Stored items
========

/-- TILE_FENCE (R453, R454, R463): a tile whose voters' majority votes against it is Fenced with no vote left, and Retired
where it has appealed three times; its bit of TILEEVT is set. A tile that none votes against, and that is not isolated,
stays. -/
def FenceTileSays : Prop :=
  ∀ (s : State) d m l, d < 3 → m < 24 → s.hasTile d m →
    let x := (s.die d).tile m
    (x.up = true → x.due = true → ∃ t, exec (.tileFence d m l) s = .next t ∧
      ((t.die d).tile m).state = (if 3 ≤ x.appeals then 5 else 2) ∧ ((t.die d).tile m).cause = x.cause ∧
      ((t.die d).tile m).votes = List.replicate 4 false ∧ ((t.die d).tile m).appeals = x.appeals ∧
      (t.die d).tileEvt.getLsbD m = true) ∧
    (x.due = false → (s.die d).majority m = false → (s.die d).isolated m = false →
      exec (.tileFence d m l) s = .next s) ∧
    (x.up = false → exec (.tileFence d m l) s = .next s)

/-- What the fence of a core tile does to the core's items (R290): no strand is resident there any more, and the core runs
nothing. -/
def FenceCoreSays : Prop :=
  ∀ (s : State) d c, d < s.dies.length → c < (s.die d).cores.length → tabAbove 0 s.strands = true →
    (s.fenceCore d c).core d c = { Core.idle with embUse := (s.core d c).embUse } ∧
      ∀ id st, (s.fenceCore d c).strand id = some st → st.resident = true → ¬ (st.d = d ∧ st.k = c)

/-- The fence of a slice tile (R458, R459): while its buddy works, the buddy holds the slice's dirty lines, and no byte is lost and the
slice itself is empty; else the lines that the slice held dirty are lost. -/
def FenceSliceSays : Prop :=
  ∀ (s : State) d n, d < s.dies.length → n < (s.die d).slices.length → buddy n < (s.die d).slices.length → n ≠ buddy n →
    ((s.die d).sliceDown (buddy n) = false → (s.fenceSlice d n).mem = s.mem ∧ (s.fenceSlice d n).strands = s.strands ∧
      ((s.fenceSlice d n).die d).slice n = SliceSt.empty ∧
      (∀ e, ((s.fenceSlice d n).die e).lost = (s.die e).lost ∧ ((s.fenceSlice d n).die e).dirty = (s.die e).dirty) ∧
      ∀ l, l ∈ ((s.die d).slice n).dirty → l ∈ (((s.fenceSlice d n).die d).slice (buddy n)).dirty) ∧
    ((s.die d).sliceDown (buddy n) = true → ∀ l, l ∈ ((s.die d).slice n).dirty → lineDie l < s.dies.length →
      l ∈ ((s.fenceSlice d n).die (lineDie l)).lost)

/-- MULTICAST_FORWARD and FENCE_BROADCAST_RECEIVE (R433, R455, R462): a copy that is pending is under way; a tile that receives its
copy knows of the fence, or of the tile's return. -/
def BroadcastSays : Prop :=
  (∀ (s : State) m r, ∃ t, exec (.multicastForward m r) s = .next t ∧ { t with msgs := s.msgs } = s ∧
    t.msgs.length = s.msgs.length ∧
    ∀ (i : Nat) (q : Msg), s.msgs[i]? = some q →
      (q.id ≠ m → t.msgs[i]? = some q) ∧
      ∀ d e p l, q.id = m → q.body = .fence d e p l →
        (r ∈ p → t.msgs[i]? = some { q with body := .fence d e (p.filter (· != r)) (l ++ [r]) }) ∧
        (r ∉ p → t.msgs[i]? = some q)) ∧
  ∀ (s : State) d m r n q p l, s.hasTile d r → q ∈ s.msgs → q.body = .fence d m p l → r ∈ l →
    ∃ t, exec (.fenceBroadcastReceive d m ⟨r, n⟩) s = .next t ∧ t.strands = s.strands ∧
      (((s.die d).tile m).down = true → m ∈ ((t.die d).tile r).fenceSeen) ∧
      (((s.die d).tile m).down = false → m ∉ ((t.die d).tile r).fenceSeen)

/-- TAG_QUERY and TAG_ANSWER (R456): the destination answers "refused" about a lost message whose source knows of the fence, or
"applied" about a reply whose request it has on record; a refused message is in transit again with the reissue mark, an
applied one's reply too, and a request whose reply was refused is issued again. -/
def TagSays : Prop :=
  ∀ (s : State) m,
    (∃ t, exec (.tagQuery m) s = .next t ∧ { t with msgs := s.msgs } = s ∧ t.msgs.length = s.msgs.length ∧
      ∀ (i : Nat) (q : Msg), s.msgs[i]? = some q →
        (q.id = m → s.queried q = true → t.msgs[i]? = some { q with status := s.tagAnswer q }) ∧
        (q.id ≠ m ∨ s.queried q = false → t.msgs[i]? = some q)) ∧
    (∀ q, (s.tagAnswer q = 2 ∨ s.tagAnswer q = 3) ∧ ((∀ id n ts, q.body ≠ .reply id n ts) → s.tagAnswer q = 2)) ∧
    ((∀ q, q ∈ s.msgs → q.id = m → q.status < 2) → exec (.tagAnswer m) s = .next s) ∧
    ∀ q, s.msgs.find? (fun q => q.id == m && decide (2 ≤ q.status)) = some q →
      (q.status = 3 ∨ (∀ id n ts, q.body ≠ .reply id n ts) → ∃ t, exec (.tagAnswer m) s = .next t ∧
        { t with msgs := s.msgs } = s ∧ t.msgs.length = s.msgs.length ∧
        ∀ (i : Nat) (x : Msg), s.msgs[i]? = some x → t.msgs[i]? = some
          (if x.id = m then { x with status := 0, reissue := x.reissue || q.status == 2 } else x)) ∧
      ∀ id n ts, q.body = .reply id n ts → q.status = 2 → ∃ t, exec (.tagAnswer m) s = .next t ∧
        (∀ x, x ∈ t.msgs ↔ x ∈ s.msgs ∧ x.id ≠ m) ∧
        (∀ st, s.strand id = some st → t.strand id = some (st.modOp n fun o => { o with applied := [] })) ∧
        ∀ j, j ≠ id → t.strand j = s.strand j

/-- SELF_TEST_START, SELF_TEST_DONE and PROBATION_END (R461 to R463): 1 ms after its fence a tile tests itself; passed, it
sends heartbeats from 0 and appeals; failed, it is Retired; 100 ms after Probation began it is Healthy, a slice tile once the
slice that served its lines holds none of them dirty. -/
def SelfTestSays : Prop :=
  ∀ (s : State) d m, s.hasTile d m →
    let x := (s.die d).tile m
    (x.state = 2 → x.since + 1000000 ≤ s.gtime → ∃ t, exec (.selfTestStart d m) s = .next t ∧ OnlyTile s t d m ∧
      (t.die d).tile m = { x with state := 3 }) ∧
    (x.state = 3 → x.appeal = false →
      (∃ t, exec (.selfTestDone d m true) s = .next t ∧ OnlyTile s t d m ∧ ((t.die d).tile m).appeal = true ∧
        ((t.die d).tile m).seq = 0 ∧ ((t.die d).tile m).fatal = false ∧ ((t.die d).tile m).state = 3) ∧
      ∃ t, exec (.selfTestDone d m false) s = .next t ∧ ((t.die d).tile m).state = 5 ∧ ((t.die d).tile m).cause = 5) ∧
    (x.state ≠ 3 → ∀ b, exec (.selfTestDone d m b) s = .next s) ∧
    (x.state = 4 → x.due = false → x.since + 100000000 ≤ s.gtime →
      let s1 := ((s.die d).owes m).foldl (fun (s : State) l => s.cleanLine d l) s
      ((tileSlice m).isSome = true → (s1.die d).owes m ≠ [] → exec (.probationEnd d m) s = .next s1) ∧
      (tileSlice m = none ∨ (s1.die d).owes m = [] → ∃ t, exec (.probationEnd d m) s = .next t ∧
        ((t.die d).tile m).state = 0 ∧ ((t.die d).tile m).cause = 0 ∧ t.strands = s.strands)) ∧
    (x.state ≠ 4 ∨ s.gtime < x.since + 100000000 → exec (.probationEnd d m) s = .next s)

/-! Stores from outside. -/

/-- PCIE_WRITE and APPLICATION_CORE_STORE (R16, R19, R248, R250, R410): bytes that the module advertises are performed at their home, and
no other byte differs; while a frame has parked writes the store waits; any other address does not exist. An application core off the die
set stores nothing, and its stores to the windows are register writes. -/
def OutsideSays : Prop :=
  (∀ (s : State) c a bs, s.dsCur < c / 4 ∨ 12 ≤ c → s.dsCur ≤ 2 → exec (.applicationCoreStore ⟨c, a⟩ bs) s = .next s) ∧
  (∀ (s : State) a bs, 3 * 2 ^ 44 ≤ a → a < 2 ^ 46 →
    exec (.applicationCoreStore ⟨0, a⟩ bs) s = exec (.registerWrite a bs.length (BitVec.ofNat 64 (leVal bs))) s) ∧
  ∀ (s : State) c a (bs : List Byte), a + bs.length ≤ 3 * 2 ^ 44 → bs ≠ [] → c / 4 ≤ s.dsCur → c < 12 →
    ((∀ i, i < bs.length → s.paOk (a + i) = true) → (∀ i, i < bs.length → s.frameParked (a + i) = false) →
      ∃ t, exec (.pcieWrite a bs) s = .next t ∧ exec (.applicationCoreStore ⟨c, a⟩ bs) s = .next t ∧
        (∀ i, i < bs.length → cget t.mem (a + i) = nth 0 bs i) ∧
        (∀ b, b < a ∨ a + bs.length ≤ b → cget t.mem b = cget s.mem b) ∧ t.strands = s.strands) ∧
    ((∀ i, i < bs.length → s.paOk (a + i) = true) → (∃ i, i < bs.length ∧ s.frameParked (a + i) = true) →
      exec (.pcieWrite a bs) s = .next s ∧ exec (.applicationCoreStore ⟨c, a⟩ bs) s = .next s) ∧
    ((∃ i, i < bs.length ∧ s.paOk (a + i) = false) →
      exec (.pcieWrite a bs) s = .fault .noSuchAddress ∧ exec (.applicationCoreStore ⟨c, a⟩ bs) s = .fault .noSuchAddress)

/-! The boot. -/

/-- RESET (R481, R487): no boot while a thermal trip holds, unless the power has come on. Straps that are not three different
numbers fail step 1; with no image that passes, the boot fails in step 3 with the first copy's code; else step 6 is reached
with the first image that passes, compute is released, CLKREQ is the image's, and each link is Active or Failed as its training
ended. -/
def BootSays : Prop :=
  ∀ (s : State) (i : BootInput),
    let good (l : List Nat) : Prop := l.length = 3 ∧ (∀ p, p ∈ l → p < 3) ∧ distinct l = l
    (s.boot.trip = true → i.powerOn = false → exec (.resetBoot i) s = .next s) ∧
    (s.boot.trip = false ∨ i.powerOn = true → ¬ good i.straps →
      ∃ t, exec (.resetBoot i) s = .next t ∧ t.boot.err = 1 ∧ t.boot.stage = 1 ∧ t.boot.held = true ∧ t.strands = []) ∧
    (s.boot.trip = false ∨ i.powerOn = true → good i.straps → imgCheck i.image ≠ 0 → imgCheck i.backup ≠ 0 →
      ∃ t, exec (.resetBoot i) s = .next t ∧ t.boot.err = imgCheck i.image ∧ t.boot.stage = 3 ∧ t.boot.held = true ∧
        t.strands = []) ∧
    ∀ img, (i.image = some img ∧ imgCheck i.image = 0 ∨ i.backup = some img ∧ imgCheck i.image ≠ 0 ∧ imgCheck i.backup = 0) →
      (s.boot.trip = false ∨ i.powerOn = true) → good i.straps → s.dies.length = 3 →
      ∃ t, exec (.resetBoot i) s = .next t ∧ t.boot.err = 0 ∧ t.boot.stage = 6 ∧ t.boot.held = false ∧
        t.boot.ovc = imgOvc img ∧ t.strands = [] ∧ t.ctxs = [] ∧ t.dsCur = 0 ∧
        (∀ l, l < 3 → (t.link l).state = if nth false i.linksUp l = true then 2 else 4) ∧
        ∀ d, d < 3 → (t.die d).clkReq = imgClk img ∧ ((t.die d).clkCur = if d = 0 then imgClk img else 0)

/-- Image checks (R482, R483): an image that passes has its magic, its fields in range, and ROLLBACK at or above the fuses. -/
def ImageSays : Prop :=
  imgCheck none = 5 ∧
  ∀ img, imgCheck (some img) = 0 → 512 + imgLength img ≤ img.length ∧ leVal (img.take 4) = 0x48314E4F ∧ imgOvc img ≤ 16 ∧
    imgClk img % 25 = 0 ∧ 400 ≤ imgClk img ∧ imgClk img ≤ 1000 ∧ Config.rollbackFuses ≤ imgRollback img ∧
    sha384 ((img.drop 28).take 96) = Config.fusedKeyHash

/-- APERI_MODEL_LOAD (R483): a container that is whole, with its magic, and that passes the three checks is hashed and its
payload copied; any other changes nothing. -/
def ModelSays : Prop :=
  ∀ (s : State) img a, s.boot.held = false →
    (imgWhole img = true → leVal (img.take 4) = 0x49524550 → imgTrust img = 0 → ∃ t, exec (.aperiModelLoad img a) s = .next t ∧
      t.boot = { s.boot with aperiHash := sha384 (imgSigned img) } ∧ t.strands = s.strands ∧
      t.mem = (s.devPuts a (imgPayload img) noCtx).mem) ∧
    (imgWhole img = false ∨ leVal (img.take 4) ≠ 0x49524550 ∨ imgTrust img ≠ 0 → exec (.aperiModelLoad img a) s = .next s)

/-- QUOTE and its completion (R484): with a buffer and no quote in progress BUSY is set, else ERR; then bytes 48 to 415 are the
fields of the quote, bytes 416 to 511 the signature over what stands in the buffer before them, the nonce with it, and BUSY
is clear. Where a frame of theirs has parked writes, or an earlier write of the device waits, the bytes wait behind it (R410). -/
def QuoteSays : Prop :=
  ∀ (s : State),
    (s.boot.attBusy = false → s.boot.attBuf ≠ 0 →
      exec .quote s = .next { s with boot := { s.boot with attErr := false, attBusy := true } }) ∧
    (s.boot.attBusy = true ∨ s.boot.attBuf = 0 → exec .quote s = .next { s with boot := { s.boot with attErr := true } }) ∧
    (s.boot.attBusy = false → exec .quoteComplete s = .next s) ∧
    (s.boot.attBusy = true → s.paOk (s.boot.quoteAt + 48) = true → s.paOk (s.boot.quoteAt + 511) = true →
      (∀ i, i < 464 → s.frameParked (s.boot.quoteAt + 48 + i) = false) → (∀ w, w ∈ s.devQ → w.ctx ≠ noCtx) →
      ∃ t, exec .quoteComplete s = .next t ∧ t.boot = { s.boot with attBusy := false } ∧
        cgets t.mem (s.boot.quoteAt + 48) 368 = s.boot.quoteBody ∧
        (∀ i, i < 96 → cget t.mem (s.boot.quoteAt + 416 + i) =
          Config.identitySign (sha384 (cgets s.mem s.boot.quoteAt 48 ++ s.boot.quoteBody)) i) ∧
        ∀ a, a < s.boot.quoteAt + 48 ∨ s.boot.quoteAt + 512 ≤ a → cget t.mem a = cget s.mem a) ∧
    (s.boot.attBusy = true →
      (∃ i, i < 464 ∧ s.frameParked (s.boot.quoteAt + 48 + i) = true) ∨ (∃ w, w ∈ s.devQ ∧ w.ctx = noCtx) →
      ∃ t, exec .quoteComplete s = .next t ∧ t.boot = { s.boot with attBusy := false } ∧ t.mem = s.mem ∧
        t.devQ.length = s.devQ.length + 1 ∧ t.devQ.take s.devQ.length = s.devQ)

/-! Clocks, temperature and power. -/

/-- CLKREQ_WRITE (R18, R486): a multiple of 25 MHz from 400 to the mode's limit is taken, and CLKCUR lies at or below it; any
other value changes nothing. -/
def ClockSays : Prop :=
  ∀ (s : State) d (v : BitVec 32), d < 3 →
    let q := v.toNat % 2048
    let ok := q % 25 = 0 ∧ 400 ≤ q ∧ q ≤ nth 1600 [1000, 1400, 1600] s.dsCur
    (ok → exec (.clkreqWrite d v) s = .next (s.modDie d fun x => { x with clkReq := q, clkCur := min x.clkCur q })) ∧
    (¬ ok → exec (.clkreqWrite d v) s = .next s)

/-- THERMAL_SAMPLE, THERMAL_ACTION, THERMAL_TRIP_RELEASE and POWER_LIMIT_STEP (R487). -/
def ThermalSays : Prop :=
  ∀ (s : State) d,
    (∀ l, l ≠ [] → exec (.thermalSample d l) s = .next (s.modDie d fun x => { x with sensors := l, therm := hottest l })) ∧
    (s.boot.trip = false → d < 3 → s.dies.length = 3 → s.boot.held = false → d ≤ s.dsCur →
      let x := s.die d
      (120 < x.therm → ∃ t, exec (.thermalAction d) s = .next t ∧ t.boot.trip = true ∧ t.boot.held = true ∧ t.strands = []) ∧
      (105 < x.therm → x.therm ≤ 120 → ∃ t, exec (.thermalAction d) s = .next t ∧ (t.die d).bub = 15 ∧
        (425 ≤ x.clkCur → (t.die d).clkCur + 25 = x.clkCur) ∧ t.strands = s.strands ∧ t.mem = s.mem) ∧
      (95 ≤ x.therm → x.therm ≤ 105 → exec (.thermalAction d) s =
        .next (s.modDie d fun x => { x with bub := min (x.bub + 1) 15 })) ∧
      (x.therm < 95 → 0 < x.bub → exec (.thermalAction d) s = .next (s.modDie d fun x => { x with bub := x.bub - 1 })) ∧
      (x.therm < 95 → x.bub = 0 → exec (.thermalAction d) s =
        .next (s.modDie d fun x => { x with clkCur := min (x.clkCur + 25) x.clkReq }))) ∧
    (s.boot.trip = true → exec (.thermalAction d) s = .next s ∧
      ((∀ x, x ∈ s.dies → ∀ c, c ∈ x.sensors → c < 100) → d < 3 →
        exec (.thermalTripRelease d) s = .next { s with boot := { s.boot with trip := false } }) ∧
      ((∃ x, x ∈ s.dies ∧ ∃ c, c ∈ x.sensors ∧ 100 ≤ c) → exec (.thermalTripRelease d) s = .next s)) ∧
    (∀ p, p ≤ nth 48000 [7000, 26000, 48000] s.dsCur → exec (.powerLimitStep p) s = .next { s with power := p }) ∧
    (∀ p, nth 48000 [7000, 26000, 48000] s.dsCur < p → s.boot.held = false → d ≤ s.dsCur → d < s.dies.length →
      425 ≤ (s.die d).clkCur → ∃ t, exec (.powerLimitStep p) s = .next t ∧ t.power = p ∧
        (t.die d).clkCur + 25 = (s.die d).clkCur ∧ t.strands = s.strands ∧ t.mem = s.mem)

========

## Work order
Write down, word for word, the lines above from the one containing "with the first image" through the one containing "t.boot.held = false ∧", both ends included.

## Solution for this exercise
with the first image that passes, compute is released, CLKREQ is the image's, and each link is Active or Failed as its training
ended. -/
def BootSays : Prop :=
  ∀ (s : State) (i : BootInput),
    let good (l : List Nat) : Prop := l.length = 3 ∧ (∀ p, p ∈ l → p < 3) ∧ distinct l = l
    (s.boot.trip = true → i.powerOn = false → exec (.resetBoot i) s = .next s) ∧
    (s.boot.trip = false ∨ i.powerOn = true → ¬ good i.straps →
      ∃ t, exec (.resetBoot i) s = .next t ∧ t.boot.err = 1 ∧ t.boot.stage = 1 ∧ t.boot.held = true ∧ t.strands = []) ∧
    (s.boot.trip = false ∨ i.powerOn = true → good i.straps → imgCheck i.image ≠ 0 → imgCheck i.backup ≠ 0 →
      ∃ t, exec (.resetBoot i) s = .next t ∧ t.boot.err = imgCheck i.image ∧ t.boot.stage = 3 ∧ t.boot.held = true ∧
        t.strands = []) ∧
    ∀ img, (i.image = some img ∧ imgCheck i.image = 0 ∨ i.backup = some img ∧ imgCheck i.image ≠ 0 ∧ imgCheck i.backup = 0) →
      (s.boot.trip = false ∨ i.powerOn = true) → good i.straps → s.dies.length = 3 →
      ∃ t, exec (.resetBoot i) s = .next t ∧ t.boot.err = 0 ∧ t.boot.stage = 6 ∧ t.boot.held = false ∧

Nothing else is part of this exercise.